Деймос наморщил лоб:

– Вроде… эфор.

– Да, так оно и было.

– Но почему? Я же не родился больным или хромым.

– Нет. Но тебя поцеловали ядовитые губы оракула.

Глаза Деймоса обшаривали пространство камеры за спиной Кассандры.

– Ты знаешь, кто вкладывает слова в уста пророков.

Деймос медленно кивал, продолжая смотреть поверх сестры.

– Младенец, судьба которого столь ужасна, что его надлежит сбросить с горы. Но что привело к такому пророчеству?

– Пифия заявила: если оставить тебя в живых, Спарта падет. И Спарта поступила так, как поступала и поступает всегда. Дожидаться, пока ты вырастешь, было слишком большим риском. Когда ты выжил, тебя забрали культисты, воспитав своим предводителем… а по сути – живым оружием.

– Я сам себя воспитал, – прорычал Деймос, глядя на Кассандру глазами разъяренной гончей.

– Кем? Ты хотел быть таким?

– Культ считает меня богом. Они мне поклоняются!

– Ты в этом уверен? – усмехнулась Кассандра.

Деймос вскочил на ноги. Его грудь тяжело вздымалась, как после бега. Он стал ходить взад-вперед перед решеткой.

– Мала́кас! – выругался Деймос. – А твои кости никак из золота? Похоже, с горы сбросили не того ребенка! Нет… меня в ту ночь спасли, оторвав от моей никудышной семьи.

– Что последнее ты помнишь перед падением?

Деймос остановился:

– Я помню… взгляд. Последний взгляд.

– Это было, когда я бросилась к краю горы в попытке отнять тебя у эфора… – Кассандра тряхнула головой, отгоняя подступавшие слезы. – Я не сумела тебя спасти. Столкнула эфора, и он разбился насмерть. Тогда и меня сбросили с горы в качестве наказания за содеянное. Моя прежняя жизнь тоже оборвалась.

– Героиня трагедии, – рявкнул Деймос, но посмотреть сестре в глаза не отважился.
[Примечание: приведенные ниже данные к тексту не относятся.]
-- ==== Sys2Proof/Laws/Transactions.lean ====
section
/-! SUPPORT. The arrival of a request frame: what clocking in a whole frame does, and the taking of a command. -/

namespace Sys2Proof.Machine
open Sys2Proof

theorem put_put {α : Type} {k : Nat} (v : Vector α k) (i : Fin k) (x y : α) : put (put v i x) i y = put v i y := by
  simp [put]

theorem getElem_put_self {α : Type} {k : Nat} (v : Vector α k) (i : Fin k) (x : α) : (put v i x)[i] = x := by
  simp

theorem getElem_put_of_ne {α : Type} {k : Nat} (v : Vector α k) {i j : Fin k} (x : α) (h : j ≠ i) :
    (put v i x)[j] = v[j] := by
  simp [Fin.val_ne_of_ne h.symm]

theorem put_self {α : Type} {k : Nat} (v : Vector α k) (i : Fin k) : put v i v[i] = v := by
  simp [put]

theorem State.setPort_setPort (s : State) (n : Port) (x y : PortInterface) :
    (s.setPort n x).setPort n y = s.setPort n y := by
  simp [State.setPort, put_put]

/-- The interface of a port with no byte of a request in (R148). -/
def PortInterface.cleared (x : PortInterface) : PortInterface := { x with rx := [], expected := 0 }

theorem clockBytes_nil (s : State) (n : Port) : s.clockBytes n [] = s := rfl
theorem clockBytes_cons (s : State) (n : Port) (b : Byte) (bs : List Byte) :
    s.clockBytes n (b :: bs) = (s.clockByte n b).clockBytes n bs := rfl

theorem clockByte_receiving {s : State} {n : Port} (hs : s.selected n = true) (hr : s.ports[n].isReceiving = true)
    (b : Byte) : s.clockByte n b = s.takeInByte n b := by
  simp only [State.clockByte, hs, hr, if_true]

theorem clockBytes_rest {bs : List Byte} {s : State} {n : Port} (hs : s.selected n = true)
    (hr : s.ports[n].isReceiving = true) (h3 : 3 ≤ s.ports[n].rx.length)
    (hb : bs.length = s.ports[n].expected) (hne : bs ≠ []) :
    s.clockBytes n bs = (s.setPort n s.ports[n].cleared).judge n (s.ports[n].rx ++ bs) := by
  induction bs generalizing s with
  | nil => exact absurd rfl hne
  | cons b bs ih =>
    have hx : s.ports[n].expectedAfter b = bs.length := by
      simp only [PortInterface.expectedAfter, List.length_cons] at *
      rw [if_neg (by omega)]
      omega
    rw [clockBytes_cons, clockByte_receiving hs hr, State.takeInByte]
    simp only [hx]
    cases bs with
    | nil => simp [PortInterface.cleared, clockBytes_nil]
    | cons c cs =>
      simp only [List.length_cons, Nat.add_one_ne_zero, if_false]
      rw [ih (by simpa using hs) (by simpa [PortInterface.isReceiving] using hr)
        (by simp only [Fin.getElem_fin] at *; simp; omega) (by simp) (by simp)]
      simp [State.setPort_setPort, PortInterface.cleared]

/-- A port at the start of a frame takes the whole frame in and judges it. -/
theorem clockBytes_frame {s : State} {n : Port} (h : s.Listening n) (code tag len : Byte) (rest : List Byte)
    (hl : rest.length = len.toNat + 2) :
    s.clockBytes n (code :: tag :: len :: rest) =
      (s.setPort n s.ports[n].cleared).judge n (code :: tag :: len :: rest) := by
  obtain ⟨hs, hr, hx, he⟩ := h
  simp only [Fin.getElem_fin] at hx he
  have h1 : s.clockByte n code = s.setPort n { s.ports[n] with rx := [code], expected := 4 } := by
    rw [clockByte_receiving hs hr, State.takeInByte]
    simp [PortInterface.expectedAfter, hx, he]
  have h2 : (s.clockByte n code).clockByte n tag = s.setPort n { s.ports[n] with rx := [code, tag], expected := 3 } := by
    rw [h1, clockByte_receiving (by simpa using hs) (by simpa [PortInterface.isReceiving] using hr),
        State.takeInByte]
    simp [PortInterface.expectedAfter, State.setPort_setPort]
  have h3 : ((s.clockByte n code).clockByte n tag).clockByte n len =
      s.setPort n { s.ports[n] with rx := [code, tag, len], expected := len.toNat + 2 } := by
    rw [h2, clockByte_receiving (by simpa using hs) (by simpa [PortInterface.isReceiving] using hr),
        State.takeInByte]
    simp [PortInterface.expectedAfter, State.setPort_setPort]
  rw [clockBytes_cons, clockBytes_cons, clockBytes_cons, h3,
    clockBytes_rest (by simpa using hs) (by simpa [PortInterface.isReceiving] using hr) (by simp) (by simp [hl])
      (by intro h; simp [h] at hl)]
  simp [State.setPort_setPort, PortInterface.cleared]

theorem byteOf_toNat {k : Nat} (h : k < 256) : (byteOf k).toNat = k := by
  simp [byteOf]; omega

theorem judge_requestFrame (s : State) (n : Port) (code tag : Byte) {args : List Byte}
    (h : args.length ≤ Config.maxArgumentLength) :
    s.judge n (requestFrame code tag args) = s.judgeGood n code tag args := by
  have h' : args.length ≤ 72 := h
  have ht : (byteOf args.length).toNat = args.length := byteOf_toNat (by omega)
  simp only [requestFrame, State.judge, List.cons_append, ht]
  rw [if_neg (by simp only [Config.maxArgumentLength]; omega)]
  simp

/-- The request frame of a command arrives whole on a port at the start of a frame: the command is judged. -/
theorem arriveRequest_eq {s : State} {n : Port} (h : s.Listening n) (c : Command) (tag : Byte) {args : List Byte}
    (ha : args.length ≤ Config.maxArgumentLength) :
    s.arriveRequest n c tag args = (s.setPort n s.ports[n].cleared).judgeGood n c.code tag args := by
  have h' : args.length ≤ 72 := ha
  have ht : (byteOf args.length).toNat = args.length := byteOf_toNat (by omega)
  rw [State.arriveRequest, ← judge_requestFrame _ _ _ _ ha]
  exact clockBytes_frame h c.code tag (byteOf args.length) _ (by simp [be16, ht])

theorem ofCode_code (c : Command) : Command.ofCode c.code = some c := by cases c <;> rfl

theorem State.Ready.listening {s : State} {n : Port} (h : s.Ready n) : s.Listening n :=
  ⟨h.1, by rw [PortInterface.isReceiving, h.2.1]; rfl, h.2.2.1, h.2.2.2.1⟩

/-- A command is taken: the port's interface is cleared, the lease is reported, the command runs, and its reply goes
to the interface (R121, R154). -/
theorem arriveRequest_ready {s : State} {n : Port} (h : s.Ready n) (c : Command) (tag : Byte) {args : List Byte}
    (ha : args.length ≤ Config.maxArgumentLength) :
    s.arriveRequest n c tag args =
      (let t := (s.setPort n s.ports[n].cleared).renewLease n
       let r := takeCommand n c args t
       r.1.afterTaking n { tag := tag, code := c.code } r.2) := by
  have ho : (s.ports[n.val].cleared).outstanding = none := h.2.2.2.2
  rw [arriveRequest_eq h.listening c tag ha, State.judgeGood, ofCode_code]
  simp [ho]

end Sys2Proof.Machine
end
– Пойми, Деймос: винить нужно только культ. Даже отец оказался их жертвой. Верный своему долгу, ослепленный спартанской гордостью. Мне понадобилось более двадцати лет, чтобы понять, в каком положении он оказался. Если бы он не выполнил требований оракула, вся наша семья была бы опозорена.

– Опозорена? – гневно переспросил Деймос. – Неужели это было бы хуже, чем положение, в каком мы находимся сейчас?
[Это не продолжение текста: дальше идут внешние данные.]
-- ==== Sys2Proof/Laws/Requests.lean ====
section
/-! SUPPORT. The taking of a command, for the statements about the 22 commands: argument bytes are read as they are
written, and what a command that completes, or goes on, at its taking leaves. -/

namespace Sys2Proof.Machine
open Sys2Proof

theorem postArg_postByte (p : PostNo) : postArg (postByte p) = some p := by
  revert p; decide
theorem holdArg_byteOf (h : HoldNo) : holdArg (byteOf h.val) = some h := by
  revert h; decide
theorem filterArg_byteOf (h : FilterNo) : filterArg (byteOf h.val) = some h := by
  revert h; decide
theorem half_bytes (h : Half) : half (h.extractLsb' 8 8) (h.extractLsb' 0 8) = h := by
  unfold half
  rw [BitVec.extractLsb'_append_extractLsb'_eq_extractLsb' (by decide)]
  simp
theorem roleArg_code (r : Role) : roleArg r.code = some r := by cases r <;> rfl
theorem modeArg_code (r : AnswerMode) : modeArg r.code = some r := by cases r <;> rfl
theorem postArgs_map (ps : List PostNo) : postArgs (ps.map postByte) = some ps := by
  induction ps with
  | nil => rfl
  | cons p ps ih => simp [postArgs, postArg_postByte, ih]

theorem flags_rt (u l e : Bool) : let f : Byte :=
    (if u then 1#8 else 0#8) + (if l then 2#8 else 0#8) + (if e then 4#8 else 0#8)
    f.toNat < 8 ∧ f.getLsbD 0 = u ∧ f.getLsbD 1 = l ∧ f.getLsbD 2 = e := by
  revert u l e; decide

theorem parse_args (r : Request) (h : r.legal = true) : parseRequest r.command r.args = some r := by
  cases r with
  | attach role lease th =>
    simp only [Request.legal, Bool.and_eq_true, isThreshold, decide_eq_true_eq] at h
    have ht : (byteOf th).toNat = th := byteOf_toNat (by omega)
    simp [Request.command, Request.args, parseRequest, be16, parseAttach, roleArg_code, half_bytes, accept, ht,
        isThreshold, h]
  | declare sel key cap per mode =>
    simp only [Request.legal, Bool.and_eq_true, decide_eq_true_eq] at h
    have hc : cap ≤ 60 := h.2
    have ht : (byteOf cap).toNat = cap := byteOf_toNat (by omega)
    have hne : ∀ p : PostNo, postByte p ≠ 0xFF#8 := by decide
    cases sel <;> simp [Request.command, Request.args, parseRequest, be16, parseDeclare, modeArg_code,
        half_bytes, accept, ht, h, hne, postArg_postByte]
  | describe name =>
    cases name with
    | number p => simp [Request.command, Request.args, parseRequest, parseDescribe, postArg_postByte]
    | key k =>
      simp only [Request.legal] at h
      simp [Request.command, Request.args, parseRequest, parseDescribe, be16, half_bytes, accept, h]
  | publish p payload =>
    simp only [Request.legal] at h
    simp [Request.command, Request.args, parseRequest, parsePublish, postArg_postByte, accept, h]
  | snapshot ps =>
    simp only [Request.legal] at h
    simp [Request.command, Request.args, parseRequest, parseSnapshot, postArgs_map, accept, h]
  | readHeld h =>
    simp [Request.command, Request.args, parseRequest, parseReadHeld, holdArg_byteOf]
  | ask p a t =>
    simp only [Request.legal] at h
    simp [Request.command, Request.args, parseRequest, parseAsk, be16, half_bytes, postArg_postByte, accept]
    simpa using h
  | cancel t =>
    simp only [Request.legal] at h
    simp [Request.command, Request.args, parseRequest, parseCancel, accept]
    simpa using h
  | filterSet i f =>
    obtain ⟨v, m, u, l, e⟩ := f
    have := flags_rt u l e
    simp only at this
    simp only [Request.command, Request.args, parseRequest, parseFilterSet, be16, Filter.flagsByte,
        filterArg_byteOf, half_bytes, accept, List.cons_append, List.nil_append, this, decide_true, if_true]
  | filterClear i =>
    cases i with
    | none => simp [Request.command, Request.args, parseRequest, parseFilterClear]
    | some i =>
      have hne : ∀ p : FilterNo, byteOf p.val ≠ 0xFF#8 := by decide
      simp [Request.command, Request.args, parseRequest, parseFilterClear, filterArg_byteOf, hne]
  | take k =>
    simp only [Request.legal, decide_eq_true_eq] at h
    have ht : (byteOf k).toNat = k := byteOf_toNat (by omega)
    simp [Request.command, Request.args, parseRequest, parseTake, accept, ht, h]
  | setPoolMark k =>
    simp only [Request.legal, decide_eq_true_eq] at h
    have ht : (byteOf k).toNat = k := byteOf_toNat (by omega)
    simp [Request.command, Request.args, parseRequest, parseSetPoolMark, accept, ht, h]
  | _ => simp [Request.command, Request.args, parseRequest, parsePost, parseNone, parseRelease, postArg_postByte]

theorem args_length (r : Request) (h : r.legal = true) : r.args.length ≤ Config.maxArgumentLength := by
  cases r <;> simp [Request.args, be16, Config.maxArgumentLength]
  case describe n => cases n <;> simp
  case publish p l => simp only [Request.legal, decide_eq_true_eq] at h; have : l.length ≤ 60 := h; omega
  case snapshot l => simp [Request.legal, isSnapshotList] at h; omega
  case filterClear i => cases i <;> simp

/-! request machinery -/
def State.taking (s : State) (n : Port) : State := (s.setPort n s.ports[n].cleared).renewLease n

theorem renewed_isAttached (x : Session) (now : Time) : (x.renewed now).isAttached = x.isAttached := by
  unfold Session.renewed; split_ifs <;> rfl
theorem renewed_role (x : Session) (now : Time) : (x.renewed now).role = x.role := by
  unfold Session.renewed; split_ifs <;> rfl
theorem renewed_state (x : Session) (now : Time) : (x.renewed now).state = x.state := by
  unfold Session.renewed; split_ifs <;> rfl
theorem renewed_lease (x : Session) (now : Time) : (x.renewed now).lease = x.lease := by
  unfold Session.renewed; split_ifs <;> rfl
theorem renewed_threshold (x : Session) (now : Time) : (x.renewed now).threshold = x.threshold := by
  unfold Session.renewed; split_ifs <;> rfl

theorem renewLease_attached (s : State) (n : Port) : (s.renewLease n).attached = s.attached := by
  funext m
  simp only [State.attached, State.renewLease_sessions, Fin.getElem_fin, getElem_put]
  split_ifs with h
  · have : n = m := Fin.ext h
    subst this
    simp [renewed_isAttached]
  · rfl

theorem recipients_congr {s t : State} (h1 : t.attached = s.attached) (h2 : t.filters = s.filters) :
    t.recipients = s.recipients := by
  funext k g a f n
  simp [State.recipients, h1, h2]

@[simp] theorem taking_attached (s : State) (n : Port) : (s.taking n).attached = s.attached := by
  rw [State.taking, renewLease_attached]; rfl
@[simp] theorem taking_ports (s : State) (n : Port) : (s.taking n).ports = put s.ports n s.ports[n].cleared := rfl
@[simp] theorem taking_sessions (s : State) (n : Port) :
    (s.taking n).sessions = put s.sessions n (s.sessions[n].renewed s.now) := rfl
@[simp] theorem taking_posts (s : State) (n : Port) : (s.taking n).posts = s.posts := rfl
@[simp] theorem taking_slots (s : State) (n : Port) : (s.taking n).slots = s.slots := rfl
@[simp] theorem taking_pool (s : State) (n : Port) : (s.taking n).pool = s.pool := rfl
@[simp] theorem taking_holds (s : State) (n : Port) : (s.taking n).holds = s.holds := rfl
@[simp] theorem taking_reads (s : State) (n : Port) : (s.taking n).reads = s.reads := rfl
@[simp] theorem taking_filters (s : State) (n : Port) : (s.taking n).filters = s.filters := rfl
@[simp] theorem taking_queues (s : State) (n : Port) : (s.taking n).queues = s.queues := rfl
@[simp] theorem taking_requests (s : State) (n : Port) : (s.taking n).requests = s.requests := rfl
@[simp] theorem taking_array (s : State) (n : Port) : (s.taking n).array = s.array := rfl
@[simp] theorem taking_arbiter (s : State) (n : Port) : (s.taking n).arbiter = s.arbiter := rfl
@[simp] theorem taking_refresh (s : State) (n : Port) : (s.taking n).refresh = s.refresh := rfl
@[simp] theorem taking_time (s : State) (n : Port) : (s.taking n).time = s.time := rfl
@[simp] theorem taking_now (s : State) (n : Port) : (s.taking n).now = s.now := rfl
@[simp] theorem taking_epoch (s : State) (n : Port) : (s.taking n).epoch = s.epoch := rfl
@[simp] theorem taking_pending (s : State) (n : Port) : (s.taking n).pending = s.pending := rfl
@[simp] theorem taking_cs (s : State) (n : Port) : (s.taking n).pins.cs = s.pins.cs := rfl
@[simp] theorem taking_rst (s : State) (n : Port) : (s.taking n).pins.rst = s.pins.rst := rfl
@[simp] theorem taking_sup (s : State) (n : Port) : (s.taking n).pins.sup = s.pins.sup := rfl
@[simp] theorem taking_nReset (s : State) (n : Port) : (s.taking n).pins.nReset = s.pins.nReset := rfl
@[simp] theorem taking_clksel (s : State) (n : Port) : (s.taking n).pins.clksel = s.pins.clksel := rfl
theorem taking_lines (s : State) (n : Port) : (s.taking n).LinesLawful := rfl
theorem taking_recipients (s : State) (n : Port) : (s.taking n).recipients = s.recipients :=
  recipients_congr (taking_attached s n) rfl
theorem taking_role (s : State) (n : Port) : (s.taking n).sessions[n].role = s.sessions[n].role := by
  simp [renewed_role]

theorem takeCommand_run {s : State} {n : Port} {c : Command} {args : List Byte} {r : Request}
    (hp : parseRequest c args = some r) (ha : r.needsSession = true → s.attached n = true)
    (hr : r.needsSupervisor = true → s.sessions[n].role = .supervisor) :
    takeCommand n c args s = runRequest n r s := by
  simp only [takeCommand, hp]
  rw [if_neg, if_neg]
  · intro h
    simp only [Bool.and_eq_true, decide_eq_true_eq] at h
    exact h.2 (hr h.1)
  · intro h
    simp only [Bool.and_eq_true, Bool.not_eq_true'] at h
    rw [ha h.1] at h
    simp at h

theorem taken_done {s u : State} {n : Port} (h : s.Ready n) {c : Command} (tag : Byte) {args : List Byte}
    (ha : args.length ≤ Config.maxArgumentLength) {st : Status} {res : List Byte}
    (ht : takeCommand n c args (s.taking n) = (u, .done st res)) (hp : u.ports = (s.taking n).ports) :
    s.arriveRequest n c tag args = u.setPort n
      { s.ports[n] with
        state := .responding, rx := [], expected := 0,
        response := some
          { frame := responseFrame st tag res, clocked := 0, command := some { tag := tag, code := c.code } } } := by
  have h2 : s.ports[n.val].state = .receiving := h.2.1
  rw [arriveRequest_ready h c tag ha]
  show (takeCommand n c args (s.taking n)).1.afterTaking n _ (takeCommand n c args (s.taking n)).2 = _
  rw [ht]
  simp [State.afterTaking, hp, PortInterface.answering, PortInterface.cleared, h2]

theorem taken_executing {s u : State} {n : Port} (h : s.Ready n) {c : Command} (tag : Byte) {args : List Byte}
    (ha : args.length ≤ Config.maxArgumentLength)
    (ht : takeCommand n c args (s.taking n) = (u, .executing)) (hp : u.ports = (s.taking n).ports) :
    s.arriveRequest n c tag args = u.setPort n
      { s.ports[n] with
        state := .executing, rx := [], expected := 0, outstanding := some { tag := tag, code := c.code } } := by
  rw [arriveRequest_ready h c tag ha]
  show (takeCommand n c args (s.taking n)).1.afterTaking n _ (takeCommand n c args (s.taking n)).2 = _
  rw [ht]
  simp [State.afterTaking, hp, PortInterface.cleared]

theorem answeredChanging_of {s u : State} {n : Port} (h : s.Ready n) {c : Command} (tag : Byte) {args : List Byte}
    (ha : args.length ≤ Config.maxArgumentLength) {st : Status} {res : List Byte} {changed : List Block}
    (ht : takeCommand n c args (s.taking n) = (u, .done st res)) (hp : u.ports = (s.taking n).ports)
    (hs : u.sessions = (s.taking n).sessions) (hl : u.LinesLawful)
    (hu : Unchanged s u (.ports :: .sessions :: changed)) :
    AnsweredChanging s (s.arriveRequest n c tag args) n tag c st res changed := by
  rw [taken_done h tag ha ht hp]
  refine ⟨?_, ?_, ?_, ?_⟩
  · simp [Answered, hp, put_put]
  · simp [LeaseRenewed, hs]
  · simpa [State.LinesLawful] using hl
  · intro b hb
    have := hu b hb
    cases b <;> simp_all [Block.same]

theorem executingChanging_of {s u : State} {n : Port} (h : s.Ready n) {c : Command} (tag : Byte) {args : List Byte}
    (ha : args.length ≤ Config.maxArgumentLength) {changed : List Block}
    (ht : takeCommand n c args (s.taking n) = (u, .executing)) (hp : u.ports = (s.taking n).ports)
    (hs : u.sessions = (s.taking n).sessions) (hl : u.LinesLawful)
    (hu : Unchanged s u (.ports :: .sessions :: changed)) :
    ExecutingChanging s (s.arriveRequest n c tag args) n tag c changed := by
  rw [taken_executing h tag ha ht hp]
  refine ⟨?_, ?_, ?_, ?_⟩
  · simp [Executing, hp, put_put]
  · simp [LeaseRenewed, hs]
  · simpa [State.LinesLawful] using hl
  · intro b hb
    have := hu b hb
    cases b <;> simp_all [Block.same]

theorem unchanged_taking (s : State) (n : Port) : Unchanged s (s.taking n) [.ports, .sessions] := by
  intro b hb
  cases b <;> simp_all [Block.same]

theorem unchanged_mono {s t : State} {l l' : List Block} (h : Unchanged s t l) (hl : ∀ b ∈ l, b ∈ l') :
    Unchanged s t l' := fun b hb => h b fun hm => hb (hl b hm)

/-- A command answered with no effect. -/
theorem answeredOnly_of {s : State} {n : Port} (h : s.Ready n) {c : Command} (tag : Byte) {args : List Byte}
    (ha : args.length ≤ Config.maxArgumentLength) {st : Status} {res : List Byte}
    (ht : takeCommand n c args (s.taking n) = (s.taking n, .done st res)) :
    AnsweredOnly s (s.arriveRequest n c tag args) n tag c st res :=
  answeredChanging_of h tag ha ht rfl rfl (taking_lines s n) (unchanged_taking s n)

theorem exec_instr {c : Command} (hc : c ≠ .attach) (n : Port) (tag : Byte) (args : List Byte) (sup :
    Bool) (s : State) :
    exec (c.instr n tag args sup) s = .next (s.arriveRequest n c tag args) := by
  cases c <;> first | exact absurd rfl hc | rfl
@[simp] theorem put_self' {α : Type} {k : Nat} (v : Vector α k) (i : Fin k) : put v i (v[i.val]'i.isLt) = v := by
  simp [put]
theorem setPins_sup_self (s : State) (n : Port) :
    s.setPins { s.pins with sup := put s.pins.sup n s.pins.sup[n] } = s := by
  simp [State.setPins]
theorem exec_instr_strap (c : Command) (n : Port) (tag : Byte) (args : List Byte) (s : State) :
    exec (c.instr n tag args s.pins.sup[n]) s = .next (s.arriveRequest n c tag args) := by
  cases c <;> first | rfl | skip
  show Host.Outcome.next ((s.setPins { s.pins with sup := put s.pins.sup n s.pins.sup[n] }).arriveRequest _ _ _ _) = _
  rw [setPins_sup_self]
theorem run_legal {s : State} {n : Port} {r : Request} {c : Command} (hc : r.command = c) (hl : r.legal = true)
    (ha : r.needsSession = true → s.attached n = true)
    (hr : r.needsSupervisor = true → s.sessions[n].role = .supervisor) :
    takeCommand n c r.args s = runRequest n r s := by
  subst hc
  exact takeCommand_run (parse_args r hl) ha hr

end Sys2Proof.Machine
end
– Не только я тебя искала. Мама тоже.

– Что?

Деймос остановился как вкопанный.

– Она спустилась в ущелье, заваленное костями, чтобы тебя найти. И нашла.

Деймос молча смотрел на сестру.

– Мама покинула Спарту, поспешив отнести тебя к целителям. Первой, кто встретился ей на пути, оказалась культистка Хрисис. Она солгала матери, сказав, что ты умер.

Теперь и руки Кассандры вцепились в прутья решетки.

– Как ты не понимаешь? Ты – орудие в руках Клеона и прочих культистов. Если бы ты верил, что они говорят тебе всю правду, ты бы не пришел ко мне. – Кассандра махнула в сторону агоры. – Такова стратегия культа. То, что им в данный момент полезно, развивается и даже процветает. Это касается тебя. Это касается Афин. Нечто подобное они когда-то сделали со Спартой, внедрив в круг эфоров своих людей. Даже один из спартанских царей оказался их ставленником. Но когда человек или целое государство перестают быть полезными культистам, их выбрасывают или уничтожают.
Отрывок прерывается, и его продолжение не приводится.